Aluminum has a finite fatigue life, and aluminum structures suffer fatigue even under their own weight. Eventually, they will fail.

Steel (at least in theory) doesn't fatigue unless it is overloaded. The main concerns for old steel frames are corrosion and imperfect welds which eventually crack.

Matt Gonitzke
11-16-2011, 04:17 PM
Mike-

Neither steel nor aluminum is going to 'stretch' permanently (yield) unless the stresses are beyond the linear elastic range. Both steel and aluminum exhibit linear elastic behavior below the yield strength and plastic behavior above it, so I don't understand how what you've said is true.


Following up on Mike's post, and keeping it very basic:

Aluminum has a finite fatigue life, and aluminum structures suffer fatigue even under their own weight. Eventually, they will fail.

Steel (at least in theory) doesn't fatigue unless it is overloaded. The main concerns for old steel frames are corrosion and imperfect welds which eventually crack.

A structure with a static load on it (i.e. an airplane sitting in a hangar) is not going to suddenly suffer a fatigue failure and fall apart.

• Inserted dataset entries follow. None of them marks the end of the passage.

-- ==== Sys2Proof/Laws/KeepsPins.lean ====
section
/-! SUPPORT.  Each operation of Pins.lean gives a later state (Keeps). -/

set_option linter.unreachableTactic false
set_option linter.unusedTactic false

namespace Sys2Proof.Machine

open Sys2Proof

@[simp ↓] theorem execFpInputChange_goes {s0 : State} {s : State} (pin : Fin 352) (level : Bool) (hk : Keeps s0 s) :
    Goes s0 (execFpInputChange pin level s) := by
  unfold execFpInputChange
  lift_lets
  intro v
  split
  · intro t frozen
    have h : Keeps s0 t := State.setPinLevel_keeps _ _ hk
    clear_value t frozen
    split
    · exact goes_ite (goes_next h) (goes_next (State.emit_keeps _ h))
    · exact goes_next h
  · exact goes_next hk

@[simp ↓] theorem execFpOutputToken_goes {s0 : State} {s : State} (pin : Fin 352) (level : Bool) (hk : Keeps s0 s) :
    Goes s0 (execFpOutputToken pin level s) := by
  unfold execFpOutputToken
  repeat' first
    | (simp (maxDischargeDepth := 40) (contextual := true) [*]; done)
    | split
    | (with_reducible refine keeps_foldl ?_ (fun t a ht => ?_) _)
    | dsimp only

@[simp ↓] theorem State.portOverrun_keeps {s0 : State} {s : State} (p : Nat) (q : Nat) (n : Nat) (hk : Keeps s0 s) :
    Keeps s0 (State.portOverrun s p q n) := by
  unfold State.portOverrun
  simp (maxDischargeDepth := 40) [*]

@[simp ↓] theorem execFpRxItem_goes {s0 : State} {s : State} (port : PortId) (bits : BitVec 56) (count : BitVec 6)
    (idleBefore : Bool) (gapBefore : Bool) (gapAfter : Bool) (hk : Keeps s0 s) : Goes s0 (execFpRxItem port bits
    count idleBefore gapBefore gapAfter s) := by
  unfold execFpRxItem
  simp (maxDischargeDepth := 40) [*]

@[simp ↓] theorem execFpTxItem_goes {s0 : State} {s : State} (port : PortId) (ecc : Ecc) (hk : Keeps s0 s) : Goes s0
    (execFpTxItem port ecc s) := by
  unfold execFpTxItem
  repeat' first
    | (intro x; subst x)
    | (simp (maxDischargeDepth := 40) (contextual := true) [*]; done)
    | (rename_i e; simp only [Prod.ext_iff] at e; obtain ⟨e1, e2⟩ := e; (try subst e1); (try subst e2))
    | split
    | (with_reducible refine keeps_foldl ?_ (fun t a ht => ?_) _)
    | (with_reducible refine keeps_mk ?_ ?_ ?_ ?_ ?_ ?_ ?_ ?_ ?_ ?_ ?_)
    | dsimp only

@[simp ↓] theorem execFpCodeError_goes {s0 : State} {s : State} (port : PortId) (lostSync : Bool) (hk : Keeps s0 s)
    : Goes s0 (execFpCodeError port lostSync s) := by
  unfold execFpCodeError
  simp (maxDischargeDepth := 40) [*]

@[simp ↓] theorem execFpSync_goes {s0 : State} {s : State} (port : PortId) (hk : Keeps s0 s) : Goes s0 (execFpSync
    port s) := by
  unfold execFpSync
  simp (maxDischargeDepth := 40) [*]

@[simp ↓] theorem State.markLimit_keeps {s0 : State} {s : State} (p : Nat) (reached : Bool) (hk : Keeps s0 s) :
    Keeps s0 (State.markLimit s p reached) := by
  unfold State.markLimit
  simp (maxDischargeDepth := 40) [*]

@[simp ↓] theorem execAtLimit_goes {s0 : State} {s : State} (port : PortId) (reached : Bool) (hk : Keeps s0 s) :
    Goes s0 (execAtLimit port reached s) := by
  unfold execAtLimit
  simp (maxDischargeDepth := 40) [*]

@[simp ↓] theorem execFpFoldback_goes {s0 : State} {s : State} (port : PortId) (pin : Fin 3) (hk : Keeps s0 s) :
    Goes s0 (execFpFoldback port pin s) := by
  unfold execFpFoldback
  simp (maxDischargeDepth := 40) [*]

@[simp ↓] theorem execFpRetry_goes {s0 : State} {s : State} (req : Requester) (port : PortId) (value : Reg) (hk :
    Keeps s0 s) : Goes s0 (execFpRetry req port value s) := by
  unfold execFpRetry
  simp (maxDischargeDepth := 40) (contextual := true) [*]

@[simp ↓] theorem execFunctionSwitch_goes {s0 : State} {s : State} (req : Requester) (target : FnReg) (value : Reg)
    (hk : Keeps s0 s) : Goes s0 (execFunctionSwitch req target value s) := by
  unfold execFunctionSwitch
  repeat' first
    | (simp (maxDischargeDepth := 40) (contextual := true) [*]; done)
    | split
    | (with_reducible refine keeps_foldl ?_ (fun t a ht => ?_) _)
    | dsimp only

@[simp ↓] theorem State.endPortSwitch_keeps {s0 : State} {s : State} (p : Nat) (hk : Keeps s0 s) : Keeps s0
    (State.endPortSwitch s p) := by
  unfold State.endPortSwitch
  repeat' first
    | (simp (maxDischargeDepth := 40) (contextual := true) [*]; done)
    | split
    | (with_reducible refine keeps_foldl ?_ (fun t a ht => ?_) _)
    | dsimp only

@[simp ↓] theorem execFunctionSwitchEnd_goes {s0 : State} {s : State} (target : FnUnit) (hk : Keeps s0 s) : Goes s0
    (execFunctionSwitchEnd target s) := by
  unfold execFunctionSwitchEnd
  repeat' first
    | (simp (maxDischargeDepth := 40) (contextual := true) [*]; done)
    | split
    | (with_reducible refine keeps_foldl ?_ (fun t a ht => ?_) _)
    | dsimp only

@[simp ↓] theorem execVioLost_goes {s0 : State} {s : State} (gpio : Bool) (index : Fin 8) (hk : Keeps s0 s) : Goes
    s0 (execVioLost gpio index s) := by
  unfold execVioLost
  simp (maxDischargeDepth := 40) [*]

@[simp ↓] theorem execVioRestored_goes {s0 : State} {s : State} (gpio : Bool) (index : Fin 8) (code : BitVec 2) (hk
    : Keeps s0 s) : Goes s0 (execVioRestored gpio index code s) := by
  unfold execVioRestored
  simp (maxDischargeDepth := 40) [*]

@[simp ↓] theorem execSurvey_goes {s0 : State} {s : State} (h : Hdr) (port : Byte) (what : Byte) (vf : BitVec 16)
    (pins : Byte) (flags : Byte) (hk : Keeps s0 s) : Goes s0 (execSurvey h port what vf pins flags s) := by
  unfold execSurvey
  refine goes_next (State.hostCmd_keeps _ _ _ hk (fun t ht => ?_))
  clear hk
  lift_lets
  repeat' first
    | exact State.ends_keeps _ ht
    | (intro x; subst x)
    | (with_reducible refine keeps_ite_st ?_ ?_)
    | (simp (maxDischargeDepth := 40) (contextual := true) [*]; done)
    | (rename_i e; simp only [Prod.ext_iff] at e; obtain ⟨e1, e2⟩ := e; (try subst e1); (try subst e2))
    | split
    | dsimp only

@[simp ↓] theorem State.dropSurvey_keeps {s0 : State} {s : State} (x : SurveyRun) (a : Act) (hk : Keeps s0 s) :
    Keeps s0 (State.dropSurvey s x a) := by
  unfold State.dropSurvey
  simp (maxDischargeDepth := 40) [*]

@[simp ↓] theorem execSurveyRun_goes {s0 : State} {s : State} (port : PortId) (hk : Keeps s0 s) : Goes s0
    (execSurveyRun port s) := by
  unfold execSurveyRun
  repeat' first
    | (simp (maxDischargeDepth := 40) (contextual := true) [*]; done)
    | split
    | (with_reducible refine keeps_foldl ?_ (fun t a ht => ?_) _)
    | dsimp only

@[simp ↓] theorem execSurveyDone_goes {s0 : State} {s : State} (port : PortId) (found : Survey) (hk : Keeps s0 s) :
    Goes s0 (execSurveyDone port found s) := by
  unfold execSurveyDone
  repeat' first
    | (simp (maxDischargeDepth := 40) (contextual := true) [*]; done)
    | split
    | (with_reducible refine keeps_foldl ?_ (fun t a ht => ?_) _)
    | dsimp only

@[simp ↓] theorem execPinPortWrite_goes {s0 : State} {s : State} (core : CoreId) (fieldPorts : Bool) (index : Fin 8)
    (value : Word) (hk : Keeps s0 s) : Goes s0 (execPinPortWrite core fieldPorts index value s) := by
  unfold execPinPortWrite
  dsimp only
  refine goes_ite (goes_next hk) ?_
  generalize hT : List.foldl _ s _ = t
  have h : Keeps s0 t := hT ▸ keeps_foldl hk (fun t a ht => keeps_ite (by simp [ht]) ht) _
  split
  · exact goes_next h
  · simp (maxDischargeDepth := 40) [h]

@[simp ↓] theorem State.putPend_keeps {s0 : State} {s : State} (l : Nat) (pend : Bool) (hk : Keeps s0 s) : Keeps s0
    (State.putPend s l pend) := by
  unfold State.putPend
  simp (maxDischargeDepth := 40) [*]

@[simp ↓] theorem State.writeExtl_keeps {s0 : State} {s : State} (l : Nat) (v : Reg) (hk : Keeps s0 s) : Keeps s0
    (State.writeExtl s l v) := by
  unfold State.writeExtl
  lift_lets
  intro t g lv u
  have h : Keeps s0 u := State.setFlag_keeps _ _ (State.wr_keeps _ _ hk)
  clear_value u
  split <;> simp [h]

@[simp ↓] theorem execExtlEdge_goes {s0 : State} {s : State} (line : Fin 16) (level : Bool) (hk : Keeps s0 s) : Goes
    s0 (execExtlEdge line level s) := by
  unfold execExtlEdge
  simp (maxDischargeDepth := 40) [*]

end Sys2Proof.Machine
end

Fatigue failures are related to cyclic loads, not static loads. I've attached a couple of SN curves (stress vs. number of cycles) from MMPDS-01, one for 4130 steel, and another for 2024 aluminum. Both materials will fatigue if the maximum stress is greater than runout stress notated on the curves. There is a relationship between the maximum stress, stress ratio (relating maximum and minimum stresses experienced during a cycle) and cycles. This is probably a bit simplistic, but hopefully you get the idea. The steel frames you speak of do suffer from fatigue, as the corrosion and weld imperfections create stress risers in the structure, which initiate fatigue cracks.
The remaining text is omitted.